Butterfly Stretch
Flexopedia > Hip External Rotation, Adductors & Glutes
Butterfly Stretch
Flexibility Focus: Hip External Rotation, Adductors, Glutes
Muscle Group Strengthened: n/a
Type of Stretch: Passive Static
Difficulty: All Levels
Suggested Prerequisites: none
The butterfly stretch can be quite an intense hip opener - by opening our legs out to the side in a dramatically externally rotated position (thighs face backwards behind us), it becomes a deep inner thigh (and potentially glute as well) stretch.
How To
Step 1
Start sitting on the floor, or on 1-2 yoga blocks (for students with stiffer hips, I strongly recommend sitting on blocks!). Bend your knees and bring the bottoms of your feet together, sliding them in towards your groin. Traditionally, the butterfly stretch is done with the heels pulled in as close to your groin as you can, but if that feels uncomfortable on your hips or knees, you can experiment with sliding the feet farther away from your groin. Once you’ve adjusted your knees, udjust your spine: sit tall and upright to help un-round your low back.

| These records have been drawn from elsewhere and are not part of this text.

-- ==== Sys2Proof/Decode.lean ====
section
/-! DEFINITION. Instruction decode (R70, R71, R75 to R78) and, after it, the encoder (R73, R74). -/

namespace Sys2Proof

/-! ### The fields of an instruction word (R71) -/

/-- `op = w[15:12]`, the family selector. -/
def fieldOp (w : Word) : Nibble := w.extractLsb' 12 4

/-- `X = w[11:8]`. -/
def fieldX (w : Word) : Nibble := w.extractLsb' 8 4

/-- `Y = w[7:4]`. -/
def fieldY (w : Word) : Nibble := w.extractLsb' 4 4

/-- `N = w[3:0]`. -/
def fieldN (w : Word) : Nibble := w.extractLsb' 0 4

/-- `NN = w[7:0]`. -/
def fieldNN (w : Word) : Byte := w.extractLsb' 0 8

/-- `NNN = w[11:0]`. -/
def fieldNNN (w : Word) : Addr := w.extractLsb' 0 12

/-! ### Words and bytes (R52, R70): big-endian -/

/-- `{hi, lo}`: the byte at the lower address is `w[15:8]`. -/
def wordOfBytes (hi lo : Byte) : Word := hi ++ lo

/-- `w[15:8]`, the byte stored at the lower address. -/
def highByte (w : Word) : Byte := w.extractLsb' 8 8

/-- `w[7:0]`, the byte stored at the higher address. -/
def lowByte (w : Word) : Byte := w.extractLsb' 0 8

/-! ### Decode -/

/-- Why bytes are no instruction. -/
inductive DecodeError where
  /-- The word matches no row of the opcode map (R76). -/
  | undefinedWord (w : Word)
  /-- Fewer than the 2 bytes of an instruction were given (R70); a fetch always gives 2. -/
  | truncated (count : Nat)
  deriving DecidableEq, Repr

/-- Family 0, matched on the whole word (R77). -/
def decodeFamily0 (w : Word) : Except DecodeError Instr :=
  if w = 0x00E0#16 then .ok .cls
  else if w = 0x00EE#16 then .ok .ret
  else .error (.undefinedWord w)

/-- Family 8, broken by the low nibble (R75). -/
def decodeFamily8 (w : Word) : Except DecodeError Instr :=
  match fieldN w with
  | 0x0#4 => .ok (.ldReg (fieldX w) (fieldY w))
  | 0x1#4 => .ok (.orReg (fieldX w) (fieldY w))
  | 0x2#4 => .ok (.andReg (fieldX w) (fieldY w))
  | 0x3#4 => .ok (.xorReg (fieldX w) (fieldY w))
  | 0x4#4 => .ok (.addReg (fieldX w) (fieldY w))
  | 0x5#4 => .ok (.subReg (fieldX w) (fieldY w))
  | 0x6#4 => .ok (.shrReg (fieldX w) (fieldY w))
  | 0x7#4 => .ok (.subnReg (fieldX w) (fieldY w))
  | 0xE#4 => .ok (.shlReg (fieldX w) (fieldY w))
  | _ => .error (.undefinedWord w)

/-- Family E, broken by the low byte (R75). -/
def decodeFamilyE (w : Word) : Except DecodeError Instr :=
  match fieldNN w with
  | 0x9E#8 => .ok (.skp (fieldX w))
  | 0xA1#8 => .ok (.sknp (fieldX w))
  | _ => .error (.undefinedWord w)

/-- Family F, broken by the low byte (R75). -/
def decodeFamilyF (w : Word) : Except DecodeError Instr :=
  match fieldNN w with
  | 0x07#8 => .ok (.ldVxDt (fieldX w))
  | 0x0A#8 => .ok (.ldVxK (fieldX w))
  | 0x15#8 => .ok (.ldDtVx (fieldX w))
  | 0x18#8 => .ok (.ldStVx (fieldX w))
  | 0x1E#8 => .ok (.addI (fieldX w))
  | 0x29#8 => .ok (.ldF (fieldX w))
  | 0x33#8 => .ok (.ldB (fieldX w))
  | 0x55#8 => .ok (.ldMemVx (fieldX w))
  | 0x65#8 => .ok (.ldVxMem (fieldX w))
  | _ => .error (.undefinedWord w)

/-- `Decode(w)`, the algorithm of rule R75: total on all 65536 words. -/
def decode (w : Word) : Except DecodeError Instr :=
  match fieldOp w with
  | 0x0#4 => decodeFamily0 w
  | 0x1#4 => .ok (.jp (fieldNNN w))
  | 0x2#4 => .ok (.call (fieldNNN w))
  | 0x3#4 => .ok (.seByte (fieldX w) (fieldNN w))
  | 0x4#4 => .ok (.sneByte (fieldX w) (fieldNN w))
  | 0x5#4 => .ok (.seReg (fieldX w) (fieldY w))
  | 0x6#4 => .ok (.ldByte (fieldX w) (fieldNN w))
  | 0x7#4 => .ok (.addByte (fieldX w) (fieldNN w))
  | 0x8#4 => decodeFamily8 w
  | 0x9#4 => .ok (.sneReg (fieldX w) (fieldY w))
  | 0xA#4 => .ok (.ldI (fieldNNN w))
  | 0xB#4 => .ok (.jpV0 (fieldNNN w))
  | 0xC#4 => .ok (.rnd (fieldX w) (fieldNN w))
  | 0xD#4 => .ok (.drw (fieldX w) (fieldY w) (fieldN w))
  | 0xE#4 => decodeFamilyE w
  | _ => decodeFamilyF w

/-- Decode the instruction at the head of a byte sequence and give the bytes after it (R70: always 2 bytes). -/
def decodeBytes : List Byte → Except DecodeError (Instr × List Byte)
  | hi :: lo :: rest =>
    match decode (wordOfBytes hi lo) with
    | .ok i => .ok (i, rest)
    | .error e => .error e
  | bytes => .error (.truncated bytes.length)

/-! ### Encode -/

/-- Format NNN of rule R73. -/
def formatNNN (op : Nibble) (nnn : Addr) : Word := op ++ nnn

/-- Formats XNN and XSS of rule R73: the low byte is an immediate or a sub-opcode. -/
def formatXNN (op x : Nibble) (nn : Byte) : Word := op ++ x ++ nn

/-- Formats XYS and XYN of rule R73: the low nibble is a sub-opcode or a row count. -/
def formatXYN (op x y n : Nibble) : Word := op ++ x ++ y ++ n

/-- The word of an instruction, by the patterns of rule R74; the ignored nibble of 5XY- and 9XY- is 0 (R78). -/
def encode : Instr → Word
  | .cls => 0x00E0#16
  | .ret => 0x00EE#16
  | .jp nnn => formatNNN 0x1#4 nnn
  | .call nnn => formatNNN 0x2#4 nnn
  | .seByte x nn => formatXNN 0x3#4 x nn
  | .sneByte x nn => formatXNN 0x4#4 x nn
  | .seReg x y => formatXYN 0x5#4 x y 0x0#4
  | .ldByte x nn => formatXNN 0x6#4 x nn
  | .addByte x nn => formatXNN 0x7#4 x nn
  | .ldReg x y => formatXYN 0x8#4 x y 0x0#4
  | .orReg x y => formatXYN 0x8#4 x y 0x1#4
  | .andReg x y => formatXYN 0x8#4 x y 0x2#4
  | .xorReg x y => formatXYN 0x8#4 x y 0x3#4
  | .addReg x y => formatXYN 0x8#4 x y 0x4#4
  | .subReg x y => formatXYN 0x8#4 x y 0x5#4
  | .shrReg x y => formatXYN 0x8#4 x y 0x6#4
  | .subnReg x y => formatXYN 0x8#4 x y 0x7#4
  | .shlReg x y => formatXYN 0x8#4 x y 0xE#4
  | .sneReg x y => formatXYN 0x9#4 x y 0x0#4
  | .ldI nnn => formatNNN 0xA#4 nnn
  | .jpV0 nnn => formatNNN 0xB#4 nnn
  | .rnd x nn => formatXNN 0xC#4 x nn
  | .drw x y n => formatXYN 0xD#4 x y n
  | .skp x => formatXNN 0xE#4 x 0x9E#8
  | .sknp x => formatXNN 0xE#4 x 0xA1#8
  | .ldVxDt x => formatXNN 0xF#4 x 0x07#8
  | .ldVxK x => formatXNN 0xF#4 x 0x0A#8
  | .ldDtVx x => formatXNN 0xF#4 x 0x15#8
  | .ldStVx x => formatXNN 0xF#4 x 0x18#8
  | .addI x => formatXNN 0xF#4 x 0x1E#8
  | .ldF x => formatXNN 0xF#4 x 0x29#8
  | .ldB x => formatXNN 0xF#4 x 0x33#8
  | .ldMemVx x => formatXNN 0xF#4 x 0x55#8
  | .ldVxMem x => formatXNN 0xF#4 x 0x65#8

/-- The two bytes of an instruction as they lie in memory, the lower address first (R52). -/
def encodeBytes (i : Instr) : List Byte := [highByte (encode i), lowByte (encode i)]

/-! ### The opcode table's numbering -/

/-- The instruction word whose bits are numbered as spec/opcode_table.json numbers them: bit 0 is `w[0]`, and bits at
and above `nbits` are 0 (assumption 13). -/
def tableWord (nbits w : Nat) : Word := BitVec.ofNat 16 (w % 2 ^ nbits)

/-- The instruction the decoder reads from that word, laid out as the hardware stores it (R52). -/
def decodeTableWord (nbits w : Nat) : Option Instr :=
  match decodeBytes [highByte (tableWord nbits w), lowByte (tableWord nbits w)] with
  | .ok (i, _) => some i
  | .error _ => none

end Sys2Proof
end

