/-- A word decodes iff a row of the opcode map selects it; every other word is the DecodeError of that word. Decode is the opcode map (30_encoding.md sections 3 and 4; decisions D4, D6, D7). -/
def Obligations.DecodeSucceedsExactlyOnTheOpcodeMap : Prop :=
  ∀ w : Word,
    ((∃ i, decode w = .ok i) ↔ wordWellFormed w = true) ∧
    (wordWellFormed w = false → decode w = .error (.undefinedWord w))

/-- Nine words written out from the encodings of the spec, one per family, decode to their instructions. A sanity statement over a few words (95_test_vectors.md part 2.1). -/
def Obligations.SampleWordsDecodeAsTheSpecEncodesThem : Prop :=
  decode 0x00EE = .ok .ret ∧ decode 0x1ABC = .ok (.jp 0xABC) ∧ decode 0x5AB7 = .ok (.seReg 0xA 0xB) ∧
  decode 0x7A12 = .ok (.addByte 0xA 0x12) ∧ decode 0x8ABE = .ok (.shlReg 0xA 0xB) ∧ decode 0xA123 = .ok (.ldI 0x123) ∧
  decode 0xDAB5 = .ok (.drw 0xA 0xB 5) ∧ decode 0xEAA1 = .ok (.sknp 0xA) ∧ decode 0xFA65 = .ok (.ldVxMem 0xA) ∧
  decode 0x0000 = .error (.undefinedWord 0x0000) ∧ decode 0x8AB8 = .error (.undefinedWord 0x8AB8)

/-- A STEP executes exactly the instruction that the two bytes at pc decode to, at any pc, odd or even. STEP is fetch, decode, execute (30_encoding.md section 1); an odd pc is legal (20_memory.md section 3). -/
def Obligations.StepRunsTheDecodedInstruction : Prop :=
  ∀ (s : State) (i : Instr), s.pc.toNat + 1 < Config.memSize →
    decode (wordOfBytes (Memory.read s.mem s.pc.toNat) (Memory.read s.mem (s.pc.toNat + 1))) = .ok i →
    step s = exec i s

/-- A STEP faults on the first of: first fetch byte, second fetch byte, undefined word. The priority of faults, the spec's own decision D19 over its policy D9 (60_exceptions.md section 1; assumptions 6 and 7). -/
def Obligations.StepFaultsInTheOrderFetchDecodeExecute : Prop :=
  ∀ s : State,
    (Config.memSize ≤ s.pc.toNat → step s = .fault (.outOfRange .mem s.pc)) ∧
    (s.pc = 0x0FFF → step s = .fault (.outOfRange .mem 0x1000)) ∧
    (s.pc.toNat + 1 < Config.memSize → wordWellFormed (fetchWord s) = false →
      step s = .fault (.decodeError (fetchWord s) s.pc))

/-- An instruction word stored at pc is fetched, decoded and executed by the very next STEP. Fetch reads memory afresh (20_memory.md section 6); withFetchWord stands for a LOAD (assumption 14). -/
def Obligations.PlacedInstructionIsTheOneStepped : Prop :=
  ∀ (i : Instr) (s : State), Memory.wf s.mem = true → s.pc.toNat + 1 < Config.memSize →
    step (s.withFetchWord 16 (encode i).toNat) = exec i (s.withFetchWord 16 (encode i).toNat)

/-- Self-modifying code: bytes stored over the next instruction by LD [I],Vx are what the next STEP fetches. A store is seen by the very next fetch (20_memory.md section 6; decision D26). -/
def Obligations.StoredRegistersAreTheNextFetch : Prop :=
  ∀ (x : Nibble) (s : State), Memory.wf s.mem = true → s.i = s.pc + 2 → 1 ≤ x.toNat → RangeExists s.i (x.toNat + 1) →
    ∃ t, exec (.ldMemVx x) s = .next t ∧ fetchWord t = wordOfBytes (s.readV 0) (s.readV 1)

/-- JP addr sets pc to the zero-extended target and changes nothing else; a jump to itself changes no state. R101. -/
def Obligations.JumpSetsThePc : Prop :=
  DecodesTo 0xF000 0x1000 (fun w => .jp (fieldNNN w)) ∧
  (∀ (nnn : Addr) (s : State), ∃ t, exec (.jp nnn) s = .next t ∧ t.pc = nnn.setWidth 16 ∧ SameExcept [.pc] s t ∧
    (s.pc = nnn.setWidth 16 → t = s)) ∧
  (∀ s : State, ∃ t, exec (.jp 0xFFF) s = .next t ∧ step t = .fault (.outOfRange .mem 0x1000))

/-- CALL addr pushes the pc of the CALL itself and goes to the target; with the stack full it faults. CALL (40_control_flow.md); overflow is decision D9, the stack convention D11; sp above 16 is assumption 7. -/
def Obligations.CallPushesItsOwnAddress : Prop :=
  DecodesTo 0xF000 0x2000 (fun w => .call (fieldNNN w)) ∧
  (∀ (nnn : Addr) (s : State) (h : s.sp.toNat < 16), ∃ t, exec (.call nnn) s = .next t ∧
    t.pc = nnn.setWidth 16 ∧ t.sp.toNat = s.sp.toNat + 1 ∧ t.stack[s.sp.toNat] = s.pc ∧
    (∀ k : Fin 16, k.val ≠ s.sp.toNat → t.stack[k.val] = s.stack[k.val]) ∧ SameExcept [.stack, .sp, .pc] s t) ∧
  (∀ (nnn : Addr) (s : State), 16 ≤ s.sp.toNat →
    exec (.call nnn) s = .fault (.outOfRange .stackOverflow (s.sp.setWidth 16)))

/-- RET pops the call-site address and goes 2 beyond it; with the stack empty it faults. RET (40_control_flow.md); underflow is decision D9, the stack convention D11; sp above 16 is assumption 7. -/
def Obligations.ReturnPopsAndAdvancesByTwo : Prop :=
  DecodesTo 0xFFFF 0x00EE (fun _ => .ret) ∧
  (∀ (s : State) (_ : 0 < s.sp.toNat) (_ : s.sp.toNat ≤ 16), ∃ t, exec .ret s = .next t ∧
    (∀ k : Fin 16, k.val + 1 = s.sp.toNat → t.pc = s.stack[k.val] + 2) ∧ t.sp.toNat + 1 = s.sp.toNat ∧
    SameExcept [.sp, .pc] s t) ∧
  (∀ s : State, s.sp = 0 → exec .ret s = .fault (.outOfRange .stackUnderflow 0)) ∧
  (∀ s : State, 16 < s.sp.toNat → exec .ret s = .fault (.outOfRange .stackOverflow ((s.sp - 1).setWidth 16)))

/-- A CALL followed by a RET continues 2 beyond the CALL with the stack pointer as before. The call-then-return scenario (95_test_vectors.md S9). -/
def Obligations.CallThenReturnComesBackAfterTheCall : Prop :=
  ∀ (nnn : Addr) (s : State), s.sp.toNat < 16 → ∃ t u, exec (.call nnn) s = .next t ∧ exec .ret t = .next u ∧
    u.pc = s.pc + 2 ∧ u.sp = s.sp ∧
    (∀ k : Fin 16, u.stack[k.val] = if k.val = s.sp.toNat then s.pc else s.stack[k.val]) ∧ SameExcept [.stack, .pc] s u

/-- JP V0, addr sets pc to NNN + V0, not masked to 12 bits. JP V0, addr (40_control_flow.md; the fetch fault is decision D9). -/
def Obligations.JumpWithOffsetIsTheRawSum : Prop :=
  DecodesTo 0xF000 0xB000 (fun w => .jpV0 (fieldNNN w)) ∧
  ∀ (nnn : Addr) (s : State), ∃ t, exec (.jpV0 nnn) s = .next t ∧ t.pc.toNat = nnn.toNat + (s.readV 0).toNat ∧
    SameExcept [.pc] s t ∧ (0x1000 ≤ nnn.toNat + (s.readV 0).toNat → step t = .fault (.outOfRange .mem t.pc))

/-- SE Vx, byte and SNE Vx, byte advance by 4 when Vx equals, differs from NN, else by 2, and write nothing but pc. R104 and R105. -/
def Obligations.ImmediateSkipsCompareVxWithNn : Prop :=
  DecodesTo 0xF000 0x3000 (fun w => .seByte (fieldX w) (fieldNN w)) ∧
  DecodesTo 0xF000 0x4000 (fun w => .sneByte (fieldX w) (fieldNN w)) ∧
  (∀ (x : Nibble) (nn : Byte) (s : State), ∃ t, exec (.seByte x nn) s = .next t ∧
    (s.readV x = nn → t.pc = s.pc + 4) ∧ (s.readV x ≠ nn → t.pc = s.pc + 2) ∧ SameExcept [.pc] s t) ∧
  (∀ (x : Nibble) (nn : Byte) (s : State), ∃ t, exec (.sneByte x nn) s = .next t ∧
    (s.readV x ≠ nn → t.pc = s.pc + 4) ∧ (s.readV x = nn → t.pc = s.pc + 2) ∧ SameExcept [.pc] s t)

/-- SE Vx, Vy and SNE Vx, Vy advance by 4 on equal and on different registers, else by 2; the low nibble is ignored. SE Vx, Vy and SNE Vx, Vy (40_control_flow.md; the ignored nibble is decision D7). -/
def Obligations.RegisterSkipsCompareTwoRegisters : Prop :=
  DecodesTo 0xF000 0x5000 (fun w => .seReg (fieldX w) (fieldY w)) ∧
  DecodesTo 0xF000 0x9000 (fun w => .sneReg (fieldX w) (fieldY w)) ∧
  (∀ (x y : Nibble) (s : State), ∃ t, exec (.seReg x y) s = .next t ∧
    (s.readV x = s.readV y → t.pc = s.pc + 4) ∧ (s.readV x ≠ s.readV y → t.pc = s.pc + 2) ∧ SameExcept [.pc] s t) ∧
  (∀ (x y : Nibble) (s : State), ∃ t, exec (.sneReg x y) s = .next t ∧
    (s.readV x ≠ s.readV y → t.pc = s.pc + 4) ∧ (s.readV x = s.readV y → t.pc = s.pc + 2) ∧ SameExcept [.pc] s t)
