/-- An instruction that answers `skipIf` advances by 4 where its condition holds and by 2 where it fails, and writes
nothing but `pc`. -/
theorem exec_of_skipIf {i : Instr} {s : State} {c : Bool} (h : exec i s = .next (s.skipIf c)) {skips stays : Prop}
    (hskip : skips → c = true) (hstay : stays → c = false) :
    ∃ t, exec i s = .next t ∧ (skips → t.pc = s.pc + 4) ∧ (stays → t.pc = s.pc + 2) ∧ SameExcept [.pc] s t := by
  refine ⟨s.skipIf c, h, fun hc => ?_, fun hc => ?_, sameExcept_setPc s _⟩
  · simp [hskip hc]
  · simp [hstay hc]

/-- Settles O9: a jump is a write of `pc` alone, so at its own address it rewrites what `pc` holds; and at 0xFFF the
next fetch lacks its second byte. -/
theorem jumpSetsThePc : Obligations.JumpSetsThePc :=
  ⟨decodesTo_jp,
    fun nnn s => ⟨_, exec_jp nnn s, State.setPc_pc s _, sameExcept_setPc s _, setPc_of_pc_eq⟩,
    fun s => ⟨_, exec_jp 0xFFF s, step_of_pc_eq_last (State.setPc_pc s _)⟩⟩

/-- Settles O14: both instructions are a `skipIf`, on the comparison of Vx with NN and on its negation. -/
theorem immediateSkipsCompareVxWithNn : Obligations.ImmediateSkipsCompareVxWithNn :=
  ⟨decodesTo_seByte, decodesTo_sneByte,
    fun x nn s => exec_of_skipIf (exec_seByte x nn s) beq_iff_eq.mpr beq_eq_false_iff_ne.mpr,
    fun x nn s => exec_of_skipIf (exec_sneByte x nn s) bne_iff_ne.mpr bne_eq_false_iff_eq.mpr⟩

end Sys2Proof.Machine

/-! PROOFS. Register and ALU instructions (R120 to R127). Each answers one of two updates followed by `advance`: a register
written alone, or the flag and then the result. So one lemma per update says what the instruction leaves, and what is left
for each instruction is its row of the opcode map and the arithmetic of its result and flag. -/

namespace Sys2Proof.Machine

/-! ### Rows that decode further by the low nibble -/

/-- A row of family 8 fixes the family nibble and the low nibble, and decodes as the family does at that low nibble. -/
theorem decodesTo_family8 {pattern : Word} {instr : Word → Instr} (h8 : fieldOp pattern = 0x8#4)
    (hd : ∀ w, fieldN w = fieldN pattern → decodeFamily8 w = .ok (instr w)) : DecodesTo 0xF00F pattern instr := by
  intro w h
  rw [decode_family8 ((fieldOp_of_mask h rfl).trans h8)]
  exact hd w (fieldN_of_mask h rfl)

theorem decodesTo_ldByte : DecodesTo 0xF000 0x6000 (fun w => .ldByte (fieldX w) (fieldNN w)) :=
  decodesTo_of_fieldOp rfl fun w (h : fieldOp w = 0x6#4) => by simp only [decode, h]

theorem decodesTo_addByte : DecodesTo 0xF000 0x7000 (fun w => .addByte (fieldX w) (fieldNN w)) :=
  decodesTo_of_fieldOp rfl fun w (h : fieldOp w = 0x7#4) => by simp only [decode, h]

theorem decodesTo_ldReg : DecodesTo 0xF00F 0x8000 (fun w => .ldReg (fieldX w) (fieldY w)) :=
  decodesTo_family8 rfl fun w (h : fieldN w = 0x0#4) => by simp only [decodeFamily8, h]

theorem decodesTo_orReg : DecodesTo 0xF00F 0x8001 (fun w => .orReg (fieldX w) (fieldY w)) :=
  decodesTo_family8 rfl fun w (h : fieldN w = 0x1#4) => by simp only [decodeFamily8, h]

theorem decodesTo_andReg : DecodesTo 0xF00F 0x8002 (fun w => .andReg (fieldX w) (fieldY w)) :=
  decodesTo_family8 rfl fun w (h : fieldN w = 0x2#4) => by simp only [decodeFamily8, h]

theorem decodesTo_xorReg : DecodesTo 0xF00F 0x8003 (fun w => .xorReg (fieldX w) (fieldY w)) :=
  decodesTo_family8 rfl fun w (h : fieldN w = 0x3#4) => by simp only [decodeFamily8, h]

/-! ### Registers and the program counter written -/

/-- Writing registers and `pc` leaves every other piece of state as it was. -/
theorem sameExcept_v_pc (s : State) (v : Vector Byte 16) (a : Word) :
    SameExcept [.v, .pc] s { s with v := v, pc := a } := by
  intro p hp
  cases p with
  | v | pc => simp at hp
  | mem => exact fun _ => rfl
  | _ => rfl

/-- An instruction that answers `setV` advances by 2 and writes nothing but Vx and `pc`. -/
theorem exec_of_setV {i : Instr} {s : State} {x : Nibble} {b : Byte} (h : exec i s = .next (s.setV x b).advance) :
    ∃ t, exec i s = .next t ∧ t.readV x = b ∧ t.pc = s.pc + 2 ∧ OtherRegsSame x s t ∧ SameExcept [.v, .pc] s t := by
  refine ⟨_, h, State.readV_setV_self s x b, rfl, fun y hy => ?_, sameExcept_v_pc s _ _⟩
  rw [State.readV_advance, State.readV_setV, if_neg hy]

/-- An instruction that answers `setFlagThenV` advances by 2 and writes the result to Vx, the flag to VF unless that is
Vx, and nothing else but `pc` (R121). -/
theorem exec_of_setFlagThenV {i : Instr} {s : State} {x : Nibble} {flag result : Byte}
    (h : exec i s = .next (s.setFlagThenV flag x result).advance) :
    ∃ t, exec i s = .next t ∧ t.readV x = result ∧ (x ≠ 0xF → t.readV 0xF = flag) ∧
      (∀ r, r ≠ x → r ≠ 0xF → t.readV r = s.readV r) ∧ t.pc = s.pc + 2 ∧ SameExcept [.v, .pc] s t :=
  ⟨_, h, State.readV_setFlagThenV_self s flag x result, State.readV_setFlagThenV_vf s flag result,
    fun _ hr hf => State.readV_setFlagThenV_other s flag result hr hf, rfl, sameExcept_v_pc s _ _⟩

/-! ### The answer of each instruction -/

section
variable (x y : Nibble) (nn : Byte) (s : State)

theorem exec_ldByte : exec (.ldByte x nn) s = .next (s.setV x nn).advance := rfl

theorem exec_addByte : exec (.addByte x nn) s = .next (s.setV x (s.readV x + nn)).advance := rfl

theorem exec_ldReg : exec (.ldReg x y) s = .next (s.setV x (s.readV y)).advance := rfl

theorem exec_orReg : exec (.orReg x y) s = .next (s.setV x (s.readV x ||| s.readV y)).advance := rfl

theorem exec_andReg : exec (.andReg x y) s = .next (s.setV x (s.readV x &&& s.readV y)).advance := rfl

theorem exec_xorReg : exec (.xorReg x y) s = .next (s.setV x (s.readV x ^^^ s.readV y)).advance := rfl

theorem exec_addReg : exec (.addReg x y) s =
    .next (s.setFlagThenV (carryFlag (s.readV x) (s.readV y)) x (s.readV x + s.readV y)).advance := rfl

theorem exec_subReg : exec (.subReg x y) s =
    .next (s.setFlagThenV (notBorrowFlag (s.readV x) (s.readV y)) x (s.readV x - s.readV y)).advance := rfl

theorem exec_subnReg : exec (.subnReg x y) s =
    .next (s.setFlagThenV (notBorrowFlag (s.readV y) (s.readV x)) x (s.readV y - s.readV x)).advance := rfl

theorem exec_shrReg : exec (.shrReg x y) s =
    .next (s.setFlagThenV (lowBitFlag (s.readV x)) x (s.readV y >>> 1)).advance := rfl

theorem exec_shlReg : exec (.shlReg x y) s =
    .next (s.setFlagThenV (highBitFlag (s.readV x)) x (s.readV y <<< 1)).advance := rfl

end

/-! ### Flags and results as numbers (R120) -/

section
variable (a b : Byte)

theorem carryFlag_eq_ite : carryFlag a b = if a.toNat + b.toNat > 255 then 1 else 0 := by
  simp only [carryFlag, flagByte, decide_eq_true_eq]

theorem notBorrowFlag_eq_ite : notBorrowFlag a b = if a.toNat < b.toNat then 0 else 1 := by
  simp only [notBorrowFlag, flagByte, decide_eq_true_eq, ite_not]

theorem toNat_flagByte (c : Bool) : (flagByte c).toNat = c.toNat := by cases c <;> rfl

/-- The flag that holds bit `k` of a byte is that binary digit. -/
theorem toNat_flagByte_getLsbD (k : Nat) : (flagByte (a.getLsbD k)).toNat = a.toNat / 2 ^ k % 2 :=
  (toNat_flagByte _).trans (Nat.toNat_testBit a.toNat k)

theorem toNat_lowBitFlag : (lowBitFlag a).toNat = a.toNat % 2 := by
  rw [lowBitFlag, toNat_flagByte_getLsbD, Nat.pow_zero, Nat.div_one]

/-- Bit 7 is the top bit: a byte divided by 128 has no other digit. -/
theorem toNat_highBitFlag : (highBitFlag a).toNat = a.toNat / 128 := by
  rw [highBitFlag, toNat_flagByte_getLsbD]
  exact Nat.mod_eq_of_lt (by have := a.isLt; omega)

theorem toNat_sub_byte : (a - b).toNat = (a.toNat + 256 - b.toNat) % 256 := by bv_omega

theorem toNat_shiftRight_one : (a >>> 1).toNat = a.toNat / 2 := by
  rw [BitVec.toNat_ushiftRight, Nat.shiftRight_one]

If you find it very challenging to sit up tall, elevate your hips by sitting on another block (that’ll make the stretch less intense on your glutes, which are likely forcing you to tuck your pelvis and round your low back).
Step 2
If you’d like a deeper stretch, you can:
Grab your ankles and, keeping your back flat (don’t let that low back round!), pull yourself into a forward fold - even a small lean might change the intensity of the stretch
Use your hands or forearms to gently press your thighs open, smooshing your knees down towards the floor
Hold this passive stretch for 20-30 seconds.
Modifications
Need to make it easier?
Don’t be shy about lifting those hips! Butterfly stretch can be a challenge because it asks for a lot of glute and inner thigh flexibility - starting sitting on a yoga block (or blocks) takes away some of the intensity of the glute stretch, allowing you to stretch more gently.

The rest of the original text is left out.